◆ Given records ◆
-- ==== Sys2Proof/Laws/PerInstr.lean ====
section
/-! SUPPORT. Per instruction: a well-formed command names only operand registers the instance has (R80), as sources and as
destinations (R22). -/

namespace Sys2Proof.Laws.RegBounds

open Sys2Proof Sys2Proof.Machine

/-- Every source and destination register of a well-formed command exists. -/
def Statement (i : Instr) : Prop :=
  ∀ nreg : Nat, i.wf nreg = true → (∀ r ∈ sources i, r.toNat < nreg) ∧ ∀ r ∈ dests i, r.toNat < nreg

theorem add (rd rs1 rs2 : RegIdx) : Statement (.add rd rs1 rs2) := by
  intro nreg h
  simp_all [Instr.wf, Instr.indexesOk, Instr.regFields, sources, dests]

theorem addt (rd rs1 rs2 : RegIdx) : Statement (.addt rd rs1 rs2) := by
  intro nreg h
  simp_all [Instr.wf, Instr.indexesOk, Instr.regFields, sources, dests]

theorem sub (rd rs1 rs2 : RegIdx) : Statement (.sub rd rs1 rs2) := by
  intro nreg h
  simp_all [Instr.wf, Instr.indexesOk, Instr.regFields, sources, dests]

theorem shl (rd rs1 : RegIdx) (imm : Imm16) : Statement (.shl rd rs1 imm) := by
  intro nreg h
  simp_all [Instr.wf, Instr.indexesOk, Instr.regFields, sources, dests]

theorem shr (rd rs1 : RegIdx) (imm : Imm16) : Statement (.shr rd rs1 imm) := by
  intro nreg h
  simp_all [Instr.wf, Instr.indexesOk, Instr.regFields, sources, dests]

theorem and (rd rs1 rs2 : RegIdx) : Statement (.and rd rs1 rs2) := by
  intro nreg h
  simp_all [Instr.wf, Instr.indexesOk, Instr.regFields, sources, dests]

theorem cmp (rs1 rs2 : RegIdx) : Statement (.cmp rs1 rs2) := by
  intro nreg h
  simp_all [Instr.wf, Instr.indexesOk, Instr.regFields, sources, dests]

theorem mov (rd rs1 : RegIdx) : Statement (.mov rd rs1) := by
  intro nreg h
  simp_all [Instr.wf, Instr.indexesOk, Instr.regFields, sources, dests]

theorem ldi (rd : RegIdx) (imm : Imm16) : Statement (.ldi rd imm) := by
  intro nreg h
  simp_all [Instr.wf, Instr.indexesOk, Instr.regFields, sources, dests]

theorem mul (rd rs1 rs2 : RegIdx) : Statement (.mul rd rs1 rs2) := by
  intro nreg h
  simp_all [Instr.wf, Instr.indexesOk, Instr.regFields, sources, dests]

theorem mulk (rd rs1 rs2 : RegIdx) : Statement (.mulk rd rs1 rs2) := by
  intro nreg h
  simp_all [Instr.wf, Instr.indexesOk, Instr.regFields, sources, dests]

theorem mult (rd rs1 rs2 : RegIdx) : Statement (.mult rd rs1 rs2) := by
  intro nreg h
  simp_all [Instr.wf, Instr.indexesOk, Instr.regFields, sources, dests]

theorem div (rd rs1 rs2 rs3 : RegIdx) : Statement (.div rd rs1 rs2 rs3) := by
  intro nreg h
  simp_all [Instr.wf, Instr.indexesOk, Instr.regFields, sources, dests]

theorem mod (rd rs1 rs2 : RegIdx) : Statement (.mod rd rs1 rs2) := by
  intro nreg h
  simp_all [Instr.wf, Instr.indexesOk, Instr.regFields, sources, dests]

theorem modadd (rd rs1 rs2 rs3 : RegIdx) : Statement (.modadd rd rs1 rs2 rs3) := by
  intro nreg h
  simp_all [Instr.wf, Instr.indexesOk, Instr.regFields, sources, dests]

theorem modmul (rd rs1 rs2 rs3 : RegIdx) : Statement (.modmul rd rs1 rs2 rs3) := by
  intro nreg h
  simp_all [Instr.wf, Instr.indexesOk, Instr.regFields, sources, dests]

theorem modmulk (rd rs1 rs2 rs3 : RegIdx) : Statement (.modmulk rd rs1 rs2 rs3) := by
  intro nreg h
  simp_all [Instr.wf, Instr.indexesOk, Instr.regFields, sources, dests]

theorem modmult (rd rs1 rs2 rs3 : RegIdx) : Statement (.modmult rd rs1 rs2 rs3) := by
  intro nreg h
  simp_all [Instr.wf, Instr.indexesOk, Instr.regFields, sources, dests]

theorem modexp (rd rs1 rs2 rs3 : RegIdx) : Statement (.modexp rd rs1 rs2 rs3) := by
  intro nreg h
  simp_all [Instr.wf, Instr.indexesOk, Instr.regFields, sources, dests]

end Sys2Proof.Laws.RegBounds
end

◆ Required work ◆
All the records are to be transcribed exactly, with no line missing.

◆ Output of the exercise ◆
-- ==== Sys2Proof/Laws/PerInstr.lean ====
section
/-! SUPPORT. Per instruction: a well-formed command names only operand registers the instance has (R80), as sources and as
destinations (R22). -/

namespace Sys2Proof.Laws.RegBounds

open Sys2Proof Sys2Proof.Machine

/-- Every source and destination register of a well-formed command exists. -/
def Statement (i : Instr) : Prop :=
  ∀ nreg : Nat, i.wf nreg = true → (∀ r ∈ sources i, r.toNat < nreg) ∧ ∀ r ∈ dests i, r.toNat < nreg

theorem add (rd rs1 rs2 : RegIdx) : Statement (.add rd rs1 rs2) := by
  intro nreg h
  simp_all [Instr.wf, Instr.indexesOk, Instr.regFields, sources, dests]

theorem addt (rd rs1 rs2 : RegIdx) : Statement (.addt rd rs1 rs2) := by
  intro nreg h
  simp_all [Instr.wf, Instr.indexesOk, Instr.regFields, sources, dests]

theorem sub (rd rs1 rs2 : RegIdx) : Statement (.sub rd rs1 rs2) := by
  intro nreg h
  simp_all [Instr.wf, Instr.indexesOk, Instr.regFields, sources, dests]

theorem shl (rd rs1 : RegIdx) (imm : Imm16) : Statement (.shl rd rs1 imm) := by
  intro nreg h
  simp_all [Instr.wf, Instr.indexesOk, Instr.regFields, sources, dests]

theorem shr (rd rs1 : RegIdx) (imm : Imm16) : Statement (.shr rd rs1 imm) := by
  intro nreg h
  simp_all [Instr.wf, Instr.indexesOk, Instr.regFields, sources, dests]

theorem and (rd rs1 rs2 : RegIdx) : Statement (.and rd rs1 rs2) := by
  intro nreg h
  simp_all [Instr.wf, Instr.indexesOk, Instr.regFields, sources, dests]

theorem cmp (rs1 rs2 : RegIdx) : Statement (.cmp rs1 rs2) := by
  intro nreg h
  simp_all [Instr.wf, Instr.indexesOk, Instr.regFields, sources, dests]

theorem mov (rd rs1 : RegIdx) : Statement (.mov rd rs1) := by
  intro nreg h
  simp_all [Instr.wf, Instr.indexesOk, Instr.regFields, sources, dests]

theorem ldi (rd : RegIdx) (imm : Imm16) : Statement (.ldi rd imm) := by
  intro nreg h
  simp_all [Instr.wf, Instr.indexesOk, Instr.regFields, sources, dests]

theorem mul (rd rs1 rs2 : RegIdx) : Statement (.mul rd rs1 rs2) := by
  intro nreg h
  simp_all [Instr.wf, Instr.indexesOk, Instr.regFields, sources, dests]

theorem mulk (rd rs1 rs2 : RegIdx) : Statement (.mulk rd rs1 rs2) := by
  intro nreg h
  simp_all [Instr.wf, Instr.indexesOk, Instr.regFields, sources, dests]

theorem mult (rd rs1 rs2 : RegIdx) : Statement (.mult rd rs1 rs2) := by
  intro nreg h
  simp_all [Instr.wf, Instr.indexesOk, Instr.regFields, sources, dests]

theorem div (rd rs1 rs2 rs3 : RegIdx) : Statement (.div rd rs1 rs2 rs3) := by
  intro nreg h
  simp_all [Instr.wf, Instr.indexesOk, Instr.regFields, sources, dests]

theorem mod (rd rs1 rs2 : RegIdx) : Statement (.mod rd rs1 rs2) := by
  intro nreg h
  simp_all [Instr.wf, Instr.indexesOk, Instr.regFields, sources, dests]

theorem modadd (rd rs1 rs2 rs3 : RegIdx) : Statement (.modadd rd rs1 rs2 rs3) := by
  intro nreg h
  simp_all [Instr.wf, Instr.indexesOk, Instr.regFields, sources, dests]

theorem modmul (rd rs1 rs2 rs3 : RegIdx) : Statement (.modmul rd rs1 rs2 rs3) := by
  intro nreg h
  simp_all [Instr.wf, Instr.indexesOk, Instr.regFields, sources, dests]

theorem modmulk (rd rs1 rs2 rs3 : RegIdx) : Statement (.modmulk rd rs1 rs2 rs3) := by
  intro nreg h
  simp_all [Instr.wf, Instr.indexesOk, Instr.regFields, sources, dests]

theorem modmult (rd rs1 rs2 rs3 : RegIdx) : Statement (.modmult rd rs1 rs2 rs3) := by
  intro nreg h
  simp_all [Instr.wf, Instr.indexesOk, Instr.regFields, sources, dests]

theorem modexp (rd rs1 rs2 rs3 : RegIdx) : Statement (.modexp rd rs1 rs2 rs3) := by
  intro nreg h
  simp_all [Instr.wf, Instr.indexesOk, Instr.regFields, sources, dests]

end Sys2Proof.Laws.RegBounds
end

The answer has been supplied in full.